▶ _Problem to work on_: Locate the line containing "c.mxCmds := rfl" in the material below; repeat it and every line after it, exactly as written.
··· Provided data
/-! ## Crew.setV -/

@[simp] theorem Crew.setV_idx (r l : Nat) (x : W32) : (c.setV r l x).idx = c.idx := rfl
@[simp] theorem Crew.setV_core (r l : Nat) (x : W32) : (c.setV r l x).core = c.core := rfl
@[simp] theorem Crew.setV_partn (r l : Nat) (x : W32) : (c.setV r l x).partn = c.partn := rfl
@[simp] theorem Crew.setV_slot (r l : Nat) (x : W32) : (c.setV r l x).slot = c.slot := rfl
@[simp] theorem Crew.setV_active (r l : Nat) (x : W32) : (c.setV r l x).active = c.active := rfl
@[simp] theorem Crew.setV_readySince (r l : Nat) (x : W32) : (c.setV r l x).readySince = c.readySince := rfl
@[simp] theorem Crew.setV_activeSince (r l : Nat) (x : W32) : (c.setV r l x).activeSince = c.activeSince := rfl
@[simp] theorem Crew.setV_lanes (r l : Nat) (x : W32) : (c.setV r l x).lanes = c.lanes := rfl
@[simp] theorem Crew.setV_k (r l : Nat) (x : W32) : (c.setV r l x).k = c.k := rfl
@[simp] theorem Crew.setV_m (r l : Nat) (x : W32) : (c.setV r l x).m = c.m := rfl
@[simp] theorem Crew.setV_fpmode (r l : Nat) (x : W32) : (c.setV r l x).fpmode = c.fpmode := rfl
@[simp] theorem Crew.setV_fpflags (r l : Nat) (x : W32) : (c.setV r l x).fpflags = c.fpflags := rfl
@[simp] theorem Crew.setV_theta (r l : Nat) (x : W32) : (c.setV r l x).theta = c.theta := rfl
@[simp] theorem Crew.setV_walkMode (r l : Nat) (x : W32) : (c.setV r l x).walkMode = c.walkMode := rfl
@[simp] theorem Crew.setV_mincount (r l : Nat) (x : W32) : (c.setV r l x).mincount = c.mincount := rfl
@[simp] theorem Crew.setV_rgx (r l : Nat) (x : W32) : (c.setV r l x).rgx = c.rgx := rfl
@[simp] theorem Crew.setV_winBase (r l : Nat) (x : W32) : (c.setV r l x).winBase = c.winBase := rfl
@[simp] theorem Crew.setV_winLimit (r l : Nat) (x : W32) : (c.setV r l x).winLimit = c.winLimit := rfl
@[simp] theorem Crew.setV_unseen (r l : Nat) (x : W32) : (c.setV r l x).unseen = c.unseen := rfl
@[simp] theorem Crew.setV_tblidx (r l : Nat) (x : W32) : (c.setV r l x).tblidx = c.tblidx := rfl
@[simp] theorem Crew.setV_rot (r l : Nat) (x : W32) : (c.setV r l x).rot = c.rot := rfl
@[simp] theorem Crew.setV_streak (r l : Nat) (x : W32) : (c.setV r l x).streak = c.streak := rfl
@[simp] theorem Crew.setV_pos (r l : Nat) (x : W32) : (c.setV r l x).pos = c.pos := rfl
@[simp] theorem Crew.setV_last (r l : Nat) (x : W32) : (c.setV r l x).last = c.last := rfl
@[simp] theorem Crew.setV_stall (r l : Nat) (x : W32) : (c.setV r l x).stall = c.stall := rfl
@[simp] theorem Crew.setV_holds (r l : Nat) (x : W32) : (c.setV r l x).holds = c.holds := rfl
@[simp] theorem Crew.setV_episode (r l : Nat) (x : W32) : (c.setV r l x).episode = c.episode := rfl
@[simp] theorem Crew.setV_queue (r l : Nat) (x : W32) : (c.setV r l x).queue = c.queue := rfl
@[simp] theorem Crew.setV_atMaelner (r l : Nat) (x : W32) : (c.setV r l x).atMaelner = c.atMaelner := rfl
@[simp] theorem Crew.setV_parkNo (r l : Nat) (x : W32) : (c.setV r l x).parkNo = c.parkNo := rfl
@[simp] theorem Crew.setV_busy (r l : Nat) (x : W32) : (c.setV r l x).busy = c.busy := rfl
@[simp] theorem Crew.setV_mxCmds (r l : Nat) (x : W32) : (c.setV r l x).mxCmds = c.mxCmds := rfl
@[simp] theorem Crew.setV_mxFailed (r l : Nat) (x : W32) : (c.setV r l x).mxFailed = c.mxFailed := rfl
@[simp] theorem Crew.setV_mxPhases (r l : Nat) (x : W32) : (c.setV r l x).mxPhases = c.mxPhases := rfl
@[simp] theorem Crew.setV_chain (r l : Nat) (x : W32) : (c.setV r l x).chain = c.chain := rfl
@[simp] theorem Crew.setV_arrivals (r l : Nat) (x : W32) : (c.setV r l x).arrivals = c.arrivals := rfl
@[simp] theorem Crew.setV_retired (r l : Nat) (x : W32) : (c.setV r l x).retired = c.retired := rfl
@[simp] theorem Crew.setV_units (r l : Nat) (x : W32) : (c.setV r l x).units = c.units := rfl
······
▶ _Output of the task_:
@[simp] theorem Crew.setV_mxCmds (r l : Nat) (x : W32) : (c.setV r l x).mxCmds = c.mxCmds := rfl
@[simp] theorem Crew.setV_mxFailed (r l : Nat) (x : W32) : (c.setV r l x).mxFailed = c.mxFailed := rfl
@[simp] theorem Crew.setV_mxPhases (r l : Nat) (x : W32) : (c.setV r l x).mxPhases = c.mxPhases := rfl
@[simp] theorem Crew.setV_chain (r l : Nat) (x : W32) : (c.setV r l x).chain = c.chain := rfl
@[simp] theorem Crew.setV_arrivals (r l : Nat) (x : W32) : (c.setV r l x).arrivals = c.arrivals := rfl
@[simp] theorem Crew.setV_retired (r l : Nat) (x : W32) : (c.setV r l x).retired = c.retired := rfl
@[simp] theorem Crew.setV_units (r l : Nat) (x : W32) : (c.setV r l x).units = c.units := rfl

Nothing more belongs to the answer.